In der achten Klasse machen die 43 Schüler der Michel-Buck-Schule ein Betriebspraktikum und so werden erste Weichen für die Berufswahl gestellt. Jetzt haben sich sechs Betriebe, das Autohaus Braun & Maurer, das Kreiskrankenhaus, die Firma Rampf, Frisör Klier und das Bildungszentrum Holzbau und Aldi, den Schülern in der Schule vorgestellt.

„Bei uns kommen fast alle Lehrlinge von der Michel-Buck-Schule“ sagte Konrad Aierstock, Inhaber vom Autohaus Braun & Maurer, so auch Ismail Chahil, der seinen Chef an seine alte Schule begleitet hat. Für ihn war der Beruf des Kfz-Mechatronikers schon immer der Traumberuf. Er hat beim Autohaus Braun, das auch Bildungspartner der Schule ist, sein Praktikum gemacht und dort die Lehrstelle bekommen.

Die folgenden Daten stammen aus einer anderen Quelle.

-- ==== Sys2Proof/Machine/Security.lean ====
section
/-! DEFINITION. The security core (chapter 17, R449 to R453): security states and debug levels with their events, sealing and key
release, the bind-offs, attestation, firmware staging, debug tokens. A management host's key, ciphertext, token or image
is the command's operand; a fabric client's key or ciphertext is read from the pool as its own request, and a read that
fails ends the descriptor as an output write that fails does (log entry 24). -/

namespace Sys2Proof.Machine

/-! ## States, levels and their events (R381) -/

/-- Enter a security state; KEY_STATE follows it (report byte 405). -/
def Dev.secState (d : Dev) (st : Nat) : Dev :=
  if d.sec.state = st then d
  else ({ d with sec := { d.sec with state := st, keyState := if st = 2 then 1 else if st = 3 then 2 else 0 } }.logSrc (0x0010 + st)).msixBoth

/-- Enter a debug level. -/
def Dev.debugTo (d : Dev) (lv expiry : Nat) : Dev :=
  let ch := d.sec.debugLevel != lv
  let d := { d with sec := { d.sec with debugLevel := lv, debugExpiry := expiry, debugOpened := d.sec.debugOpened || lv == 2 } }
  if ch then (d.logSrc (0x0018 + lv)).msixBoth else d

/-- ECC test modes off: MODE NONE, REMAIN 0, flip masks zero (R360). -/
def Dev.eccDisarm (d : Dev) : Dev :=
  let v := d.reg 0x900080
  let d := d.setReg 0x900080 (setBits (setBits v 0 2 0) 8 8 0)
  { d with regs := d.regs.filter fun e => e.1 < 0x900100 || 0x900148 ≤ e.1 }

/-! ## Bind-off (R373, Table 17.6) -/

/-- Every region goes, with its drafts and pins; publishes that were installing end REVOKED. -/
def Dev.dropRegions (d : Dev) : Dev :=
  let d := forEach d.pool.publishing (fun (p : Publishing) d => d.poolEnd p.caller (d.callerBytes p.caller) stRevoked 0 0 0)
    { d with pool := { d.pool with publishing := [] } }
  let d := forEach (d.pool.drafts.map (·.1)) (fun i d => d.discardDraft i) d
  let d := forEach (d.pool.pins.map (·.1)) (fun i d => d.endPin i) d
  forEach (d.pool.regions.map (·.1)) (fun h d => d.endRegion h) d

/-- The Unsealing bind-off begins: sessions and jobs end, everything a tenant made is removed, the keys are gone. -/
def Dev.unsealBind (d : Dev) : Dev :=
  let d := forEach (d.host.sessions.map (·.1)) (fun n d => d.endSession n) d
  let d := forEach (d.jobs.jobs.map (·.1)) (fun i d => d.jobEnd i stAborted 3 (idResult i)) d
  let d := { d with jobs := { d.jobs with contexts := [] } }.setPrivates
  let d := d.dropRegions
  { d with pool := { d.pool with grants := [], exclusions := [] },
           fab := { d.fab with dedup := [] },
           sec := { d.sec with weightKey := [], tenantLo := 0, tenantHi := 0, sealFlags := 0, tenantKey := [], sealNonce := [], keys := [] } }

/-- Every frame and far slot has been bound off and the carve-out tables are empty: what still waited for a line of them is
answered REVOKED. -/
def Dev.bindRest (d : Dev) : Dev :=
  let waiting := (d.coh.txns.filterMap fun e => match e.2.kind with
    | .serve m => some m
    | _ => none) ++ d.pool.parked.map (·.2)
  let d := { d with coh := { d.coh with txns := [], dir := [], cache := [], cacheNru := [], sweepLines := [], recalls := [], fetched := [] },
                    pool := { d.pool with parked := [], emt := [], closed := [], frameRefs := [], binding := [], migrations := [], draftCopies := [] },
                    far := { d.far with cached := d.far.cached.filter (·.2.state == 0), wanted := [], demoting := [], moves := [], refetched := [] },
                    mem := [], poison := [], ecc := { d.ecc with odd := [], writeBacks := [] } }
  (forEach waiting (fun m d => d.refuse m stRevoked 0) d).topUpCache

/-- The bind-off of Unsealing is complete: no deallocation is outstanding. -/
def execBindOffDone (s : State) := liftDev (fun d =>
  if d.sec.state ≠ 4 || d.far.cmds.any (fun c => c.2.kind == 3 && c.2.skein != noSkein) then d
  else
    let n := d.frameLimit
    let d := d.bindRest.secState 1
    match d.sec.unsealer with
    | none => d
    | some c => { d with sec := { d.sec with unsealer := none } }.complete c stDone 0 0 n) s

/-! ## Sealing (R370 to R373) -/

/-- The weight key of a ciphertext: its ML-KEM-1024 shared secret is a free value of the ciphertext (log entry 7). -/
def weightKeyOf (ct nonce : List Byte) : List Byte :=
  hkdf (slice (Config.digestOf 20 ct) 0 32) nonce (ascii "PX480-WEIGHTS" ++ natBytes 8 Config.deviceId)

/-- Draw a SEAL_NONCE, and take a tenant range, flags and pattern key into force (R370). -/
def Dev.sealWith (d : Dev) (lo hi flags : Nat) (key : List Byte) : Dev :=
  let x := d.drawBytes 32
  let d := x.2
  ({ d with sec := { d.sec with tenantLo := lo, tenantHi := hi, sealFlags := flags % 4,
                                tenantKey := key, sealNonce := x.1 } }.secState 2).eccDisarm

/-- Run a security descriptor that needs the lease. -/
def Dev.secLease (d : Dev) (ring idx op : Nat) (changes : Bool) (features : List Nat) (f : List Byte → Dev → Dev) : Dev :=
  d.withDesc ring idx op fun b d => d.gated ring idx changes features fun d =>
    if !d.hasLease (d.ringOwner ring) then d.completeDesc ring idx stDenied 8 0 0 else f b d

/-- SEAL and UNSEAL go to the partner (R380; codes of log entry 15): the tenant's key follows in a record of its own. -/
def Dev.repSeal (d : Dev) (ring kind : Nat) (b : List Byte) : Dev :=
  d.repAdminOp b (zeros 12 ++ natBytes 4 kind) [] (d.ringOwner ring) 0

/-- SEAL. A bound of the tenant range outside [0x001, 0xEFF] is refused, not clamped (R16, R370); DESIGN CHOICE (log entry 56): with the
detail 0x0026 that node IDs outside that range get elsewhere (R68), after the other checks. -/
def execSeal (ring idx : Nat) (key : List Byte) (s : State) := liftDev (fun d =>
  d.secLease ring idx 0x62 true [9] fun b d =>
    if d.sec.state ≠ 1 || !d.pool.regions.isEmpty || !d.host.sessions.isEmpty then d.completeDesc ring idx stDenied 0x80 0 0
    else if !hssKeyOk (slice key 0 60) then d.completeDesc ring idx stDenied 0x82 0 0
    else
      let lo := field b 8 2 % 4096
      let hi := field b 10 2 % 4096
      let node := fun n => 1 ≤ n && n ≤ 0xEFF
      if !node lo || !node hi then d.completeDesc ring idx stDenied 0x26 0 0
      else
        let d := (d.debugTo 0 0).sealWith lo hi (field b 12 1) (slice key 0 60)
        (((d.repSeal ring 7 b).repSeal ring 8 (slice key 0 60)).completeDesc ring idx stDone 0 0 0)) s
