-- ==== Sys2Proof/Machine/Ageing.lean ====
section
/-! DEFINITION. Ageing gauges and the margin plan (chapter 19). A gauge's reading is the operand of GAUGE_READ, already
compared with its time-zero value (log entry 27). -/

namespace Sys2Proof.Machine

/-- Ticks of an hour. -/
def hourTicks : Nat := 2880000000000

/-- The descriptor of the power manager's queue that is served now: the oldest one not yet completed (R385, R407). -/
def Dev.pmHead (d : Dev) : Option (Nat × Nat) := d.pm.queue.find? fun q => (d.startedAt q.1 q.2).isSome

/-- Power-on hours now (R414). -/
def Dev.hours (d : Dev) : Nat := d.age.pohHours + (d.now - d.age.pohAt) / hourTicks

/-! ## Gauges (R405, Table 19.1): rings 0 to 511, SRAM 512 to 607, canaries 608 to 991, eyes 992 to 1119, paths 1120 to 1143 -/

/-- The worst reading of a period, with one more: the least of eyes, the greatest of the others. -/
def worse (gauge old new : Nat) : Nat := if 992 ≤ gauge && gauge < 1120 then min old new else max old new

def execGaugeRead (gauge reading : Nat) (s : State) := liftDev (fun d =>
  if d.pm.state ≠ 1 || 1144 ≤ gauge then d
  else
    let w := match tget d.age.worst gauge with
      | some x => worse gauge x reading
      | none => reading
    { d with age := { d.age with raw := tput d.age.raw gauge reading, worst := tput d.age.worst gauge w } }) s

/-- The greatest worst reading of a range of instances, 0 where none was read. -/
def Dev.mostIn (d : Dev) (lo n : Nat) : Nat :=
  (d.age.worst.filter fun e => lo ≤ e.1 && e.1 < lo + n).foldl (fun b e => max b e.2) 0

/-- The least worst reading of a range of instances. -/
def Dev.leastIn (d : Dev) (lo n : Nat) : Nat :=
  (d.age.worst.filter fun e => lo ≤ e.1 && e.1 < lo + n).foldl (fun b e => min b e.2) 0xFFFF

/-- Quotient rounded up. -/
def ceilDiv (a b : Nat) : Nat := (a + b - 1) / b

/-- VDD_CORE before margins of a profile in mV (Table 18.1). -/
def profileMv (p : Nat) : Nat := if p = 0 then 650 else if p = 1 then 700 else 750

/-- A bit set from a test. -/
def bitsOf (n : Nat) (p : Nat → Bool) : Nat := ((List.range n).filter p).foldl (fun v i => v + 2 ^ i) 0

/-! ## Computing a plan (R406 to R408) -/

/-- CORE_GB_MV before its bounds (Table 19.2). -/
def Dev.coreWanted (d : Dev) : Nat :=
  max (if d.fld 0x40000 0 1 = 1 then 0 else 5 * ceilDiv (d.mostIn 0 512) 8700) (d.age.plan.coreGb - 5)

/-- The bound on CORE_GB_MV: MAX_GB_MV, and VDD_CORE at most 0.90 V (R408). -/
def Dev.coreBound (d : Dev) : Nat := min (d.fld 0x40000 24 8) (900 - profileMv d.pm.profile)

/-- The plan the readings of the period give (Table 19.2), with the version after the installed one. -/
def Dev.planNow (d : Dev) (trigger : Nat) : Plan :=
  let lane := fun (i n : Nat) => d.leastIn (992 + i) n < d.fld 0x40000 16 8
  let rise := d.mostIn 1120 24
  { version := d.age.plan.version + 1, poh := d.hours, trigger := trigger, policy := d.fld 0x40000 0 1,
    coreGb := min d.coreWanted d.coreBound,
    sramGb := min 100 (5 * ceilDiv (d.mostIn 512 96 + 60 - 800) 5),
    knitCap := if rise ≤ d.fld 0x40004 16 16 then 0 else 920000 / (1000 + rise),
    refQ := (List.range 6).map fun s => min 8 (4 + ceilDiv (d.mostIn (608 + 64 * s) 64) (d.fld 0x40004 0 8)),
    retrainLinks := bitsOf 24 fun l => lane (4 * l) 4,
    retrainPcie := bitsOf 6 fun p => if p < 2 then lane (96 + 8 * p) 8 else lane (104 + 4 * p) 4,
    ringPpm := d.mostIn 0 512, vmin := d.mostIn 512 96, canaryMax := d.mostIn 608 384, eyeMin := d.leastIn 992 128, rise := rise }

/-- The 128-byte record of a plan (Table 19.3). -/
def planRecord (p : Plan) : List Byte :=
  let b := natBytes 4 0x47524D4B ++ natBytes 4 p.version ++ natBytes 4 p.poh ++ natBytes 1 p.trigger ++ natBytes 1 p.policy ++ zeros 2 ++
    natBytes 2 p.coreGb ++ natBytes 2 p.sramGb ++ natBytes 2 p.knitCap ++ zeros 2 ++ ((List.range 6).map fun s => natBytes 1 (p.refQ.getD s 4)).flatten ++
    zeros 2 ++ natBytes 4 p.retrainLinks ++ natBytes 1 p.retrainPcie ++ zeros 3 ++ natBytes 4 p.ringPpm ++ natBytes 2 p.vmin ++
    natBytes 1 p.canaryMax ++ zeros 1 ++ natBytes 2 p.eyeMin ++ natBytes 2 p.rise ++ zeros 72
  b ++ natBytes 4 (crc32c b)

/-! ## Installing it (R409) -/

/-- The margins of a plan. -/
def Plan.margins (p : Plan) : Margins := { coreGb := p.coreGb, sramGb := p.sramGb, knitCap := p.knitCap, refQ := p.refQ }

/-- A Knit cap that tightens another. -/
def capTightens (old new : Nat) : Bool := new != 0 && (old == 0 || new < old)

/-- What may take effect in Run: the outputs that tighten (R409). -/
def Margins.tighten (m n : Margins) : Margins :=
  { coreGb := max m.coreGb n.coreGb, sramGb := max m.sramGb n.sramGb,
    knitCap := if capTightens m.knitCap n.knitCap then n.knitCap else m.knitCap,
    refQ := (m.refQ.zip n.refQ).map fun x => max x.1 x.2 }

/-- Links that a plan names for retraining. -/
def dueLinks (mask : Nat) (due : List Nat) : List Nat := (List.range 24).filter fun l => bit mask l || nmem due l

/-- Install a plan: into the boot flash over the older copy, then its margins (R409, R412). -/
def Dev.planInstall (d : Dev) (p : Plan) (ex : Bool) : Dev :=
  let v := fun (c : Option Plan) => (c.map (·.version)).getD 0
  let first := v d.age.copy0 ≤ v d.age.copy1
  let aim := d.age.aim.tighten p.margins
  let a := { d.age with plan := p, copy0 := if first then some p else d.age.copy0, copy1 := if first then d.age.copy1 else some p,
                        aim := aim, pending := aim != p.margins, exhausted := d.age.exhausted || ex,
                        retrainDue := dueLinks p.retrainLinks d.age.retrainDue, worst := [] }
  let d := ({ d with age := a }.log 0x0140 (code := p.trigger) (arg0 := p.version)).msixBoth
  if ex then (d.logSrc 0x0143).msixBoth else d

/-- Compute a plan and install it. -/
def Dev.planRun (d : Dev) (trigger : Nat) : Dev := d.planInstall (d.planNow trigger) (d.coreBound < d.coreWanted)

/-- A wake or a start-up: every margin of the plan is in force; relaxed ones among them are reported (R409). -/
def Dev.planRelax (d : Dev) : Dev :=
  let m := d.age.plan.margins
  let was := d.age.pending
  let d := { d with age := { d.age with aim := m, force := m, pending := false } }
  if was then d.logSrc 0x0141 else d

def execPlanSchedule (s : State) := liftDev (fun d =>
  let due := d.now + (d.age.plan.poh + d.fld 0x40000 4 12 - d.age.pohHours) * hourTicks - (d.now - d.age.pohAt)
  if !d.boot.ready || d.pmHead.isSome then d
  else if d.pm.state = 1 then (d.till due).planRun 1
  else { d.till due with age := { (d.till due).age with planDue := true } }) s

/-- The plan of start-up, installed when an output tightens (R412). -/
def execStartUpPlan (s : State) := liftDev (fun d =>
  if !d.age.startPlan || d.pm.state ≠ 1 || d.pmHead.isSome then d
  else
    let d := { d with age := { d.age with startPlan := false } }
    let p := d.planNow 3
    let m := d.age.plan.margins
    let new := p.retrainLinks != Nat.land p.retrainLinks d.age.plan.retrainLinks || p.retrainPcie != Nat.land p.retrainPcie d.age.plan.retrainPcie
    if m.tighten p.margins = m && !new then d else d.planRun 3) s

/-! ## Descriptors (R413) -/

/-- AGE_PLAN. -/
def execAgePlan (ring idx : Nat) (s : State) := liftDev (fun d =>
  if d.pmHead ≠ some (ring, idx) || d.pm.state ≠ 1 then d
  else
    d.withDesc ring idx 0x74 fun b d => d.gated ring idx false [] fun d =>
      if !d.hasLease (d.ringOwner ring) then d.completeDesc ring idx stDenied 8 0 0
      else
        let act := field b 8 1
        let d := if 1 < act then d.clamped 1 1 else d
        let p := d.planNow 2
        let d := if act = 0 then d.planRun 2 else d
        d.output (.desc ring idx) (field b 40 8) (planRecord p) stDone 0 p.version 0) s

/-- Write a record, which a fabric client does not get in Shared personality. -/
def Dev.ageOut (d : Dev) (ring idx op : Nat) (p : Dev → Plan) (result : Nat) : Dev :=
  d.withDesc ring idx op fun b d => d.gated ring idx false [] fun d =>
    if (nodePort (d.ringOwner ring)).isNone && d.personality = 1 then d.completeDesc ring idx stDenied 0x50 0 0
    else d.output (.desc ring idx) (field b 40 8) (planRecord (p d)) stDone 0 result 0

def execAgeRead (ring idx : Nat) (s : State) := liftDev (fun d => d.ageOut ring idx 0x75 (fun d => { d.planNow 2 with version := 0 }) 0) s
def execAgeRecord (ring idx : Nat) (s : State) := liftDev (fun d => d.ageOut ring idx 0x76 (fun d => d.age.plan) d.age.plan.version) s

/-- Ten power-on hours have passed: the count is written to the flash. -/
def execPohUpdate (s : State) := liftDev (fun d =>
  if !d.pm.aonGood then d
  else
    let d := d.till (d.age.pohAt + 10 * hourTicks)
    { d with age := { d.age with pohHours := d.age.pohHours + 10, pohAt := d.age.pohAt + 10 * hourTicks, flashPoh := d.age.pohHours + 10 } }) s

/-! ## Retraining (R410) -/

/-- A due link may be retrained now. -/
def Dev.retrainable (d : Dev) (l : Nat) : Bool :=
  (d.link l).state != 0 &&
  (d.glFld l 0 28 2 != 2 || (d.mir.phase == 0 && (List.range 24).any fun k => k != l && d.glFld k 0 28 2 == 2 && (d.link k).state == 6))

/-- A due link is retrained by a full reset: it goes through BROKEN, and on to DETECT even where AUTO_RETRAIN is 0 (R283, R410). -/
def execRetrainStart (s : State) := liftDev (fun d =>
  if d.fld 0x40000 1 1 = 0 || d.pm.state ≠ 1 || d.age.retraining.isSome then d
  else
    match (List.range 24).find? fun l => nmem d.age.retrainDue l && d.retrainable l with
    | none => d
    | some l =>
      let d := d.till d.age.retrainNext
      let d := { d with age := { d.age with retraining := some l, retrainNext := d.now + msTicks 10000 } }
      let d := (d.log 0x0142 (code := l)).linkReset l
      if (d.link l).state = 7 && d.glFld l 0 30 1 = 0 then d.linkReset l else d) s

end Sys2Proof.Machine
end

Das Holzbauzentrum Biberach ist mit Zimmerer Wolfgang Schafitel im Technikraum der Schule vertreten. „Was macht ein Zimmerer?“ fragte der die Schüler. „Dächer“ wissen diese und auch, dass man dafür schwindelfrei sein muss. Man muss auch um die Ecke denken können, erklärte der Zimmerer ihnen, und wofür die Kluft gut ist, die er bei der Arbeit trägt. So schützt der Hut mit der breiten Krempe vor der Sonne, die weiten Beine der Schlaghose sorgen dafür, dass keine Sägespäne in die Schuhe fällen. Schafitel erzählte den staunenden Schülern auch, was es mit der Walz der Handwerksburschen auf sich hat.

Es machen nur noch wenige, aber man darf dabei drei Jahre nicht näher als 50 Kilometer an zuhause kommen. Die jungen Handwerker reisen mit leichtem Gepäck, sollen unterwegs andere Techniken, fremde Gegenden und Länder kennenlernen. „Früher wurden so unterschiedliche Techniken weitergegeben“, sagte Schafitel.

Thomas Gaßmann von der Firma Rampf sucht Lehrlinge, die auch bei der Firma bleiben. „Gute Hauptschüler sind unser Klientel“, betonte er. Im Vergleich zu anderen Jahren gab es 2019 viele Bewerber. Rampf bildet sechs Feinwerkmechaniker, einen Technischen Produktdesigner, einen Elektroniker für Betriebstechnik und einen Feinwerkmechaniker pro Jahr aus und hat derzeit 25 Lehrlinge.